Type B Aortic Dissection (TBAD) occurs seldomly in pregnancy, but has disastrous consequences for both mother and fetus. The focus of immediate surgical repair of Type A Aortic Dissection due to higher mortality of patients is less clear in its counterpart, TBAD, in which management is controversial and debated. Risk factors for TBAD include: aortic wall stress due to hypertension, previous cardiac surgery, structural abnormalities (bicuspid aortic valve, aortic coarctation), and connective tissue disorders.
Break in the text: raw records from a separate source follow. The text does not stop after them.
-- ==== Sys2Proof/Laws/KeepsChalk.lean ====
section
/-! SUPPORT. What each operation of Machine/Chalk.lean keeps. -/

namespace Sys2Proof.Machine

set_option linter.unusedTactic false
set_option linter.unreachableTactic false

theorem State.switchSeat_keeps {a s : State} (h : Keeps a s) : ∀ x1 x2, Keeps a (State.switchSeat s x1 x2) := by
  intros
  unfold State.switchSeat
  try dsimp only
  repeat' first
    | with_reducible assumption
    | intro _
    | with_reducible apply State.setDesk_keeps
    | with_reducible apply Keeps.ite
    | with_reducible apply Keeps.foldl
    | split
    | dsimp only
    | fail_if_no_progress with_reducible refine Keeps.lit ?_ rfl
    | with_reducible refine Keeps.litDraw ?_ rfl
    | with_reducible refine Keeps.litHost ?_ rfl

theorem State.useLane_keeps {a s : State} (h : Keeps a s) : ∀ x1, Keeps a (State.useLane s x1) := by
  intros
  unfold State.useLane
  try dsimp only
  repeat' first
    | with_reducible assumption
    | intro _
    | with_reducible apply State.setDesk_keeps
    | with_reducible apply Keeps.ite
    | with_reducible apply Keeps.foldl
    | split
    | dsimp only
    | fail_if_no_progress with_reducible refine Keeps.lit ?_ rfl
    | with_reducible refine Keeps.litDraw ?_ rfl
    | with_reducible refine Keeps.litHost ?_ rfl

theorem State.illegalAt_keeps {a s : State} (h : Keeps a s) : ∀ x1 x2, Keeps a (State.illegalAt s x1 x2) := by
  intros
  unfold State.illegalAt
  try dsimp only
  repeat' first
    | with_reducible assumption
    | intro _
    | with_reducible apply State.setSeat_keeps
    | with_reducible apply State.setDesk_keeps
    | with_reducible apply Keeps.ite
    | with_reducible apply Keeps.foldl
    | split
    | dsimp only
    | fail_if_no_progress with_reducible refine Keeps.lit ?_ rfl
    | with_reducible refine Keeps.litDraw ?_ rfl
    | with_reducible refine Keeps.litHost ?_ rfl

theorem State.issue_keeps {a s : State} {body : State → BitVec 12 → State} (h : Keeps a s)
    (hb : ∀ t x, Keeps a t → Keeps a (body t x)) : ∀ op i, Keeps a (State.issue s op i body) := by
  intro op i
  unfold State.issue
  dsimp only
  repeat' first
    | assumption
    | apply hb
    | with_reducible apply State.illegalAt_keeps
    | with_reducible apply State.useLane_keeps
    | with_reducible apply State.putMe_keeps
    | with_reducible apply State.setDesk_keeps
    | with_reducible apply Keeps.ite

theorem State.issueSeat_keeps {a s : State} (h : Keeps a s) : ∀ op i f, Keeps a (State.issueSeat s op i f) := by
  intro op i f
  exact State.issue_keeps h (fun t _ ht => State.putMe_keeps ht _ _) op i

theorem State.issueS_keeps {a s : State} (h : Keeps a s) : ∀ x1 x2 x3, Keeps a (State.issueS s x1 x2 x3) := by
  intros
  unfold State.issueS
  try dsimp only
  repeat' first
    | with_reducible assumption
    | intro _
    | with_reducible apply State.issueSeat_keeps
    | with_reducible apply Keeps.ite
    | with_reducible apply Keeps.foldl
    | split
    | dsimp only
    | fail_if_no_progress with_reducible refine Keeps.lit ?_ rfl
    | with_reducible refine Keeps.litDraw ?_ rfl
    | with_reducible refine Keeps.litHost ?_ rfl

end Sys2Proof.Machine
end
In pregnancy, pre-eclampsia is a cause of increased aortic wall stress. Management of this condition is often conservative, but this is dependent on a number of factors, including gestation, cardiovascular stability of the patient, and symptomology. In most cases, a Caesarean section prior to intervention is carried out, unless certain indications are present. Due to a scarce number of cases across decades, it is difficult to determine which management is optimal. This article collates knowledge so far on this rare event during pregnancy.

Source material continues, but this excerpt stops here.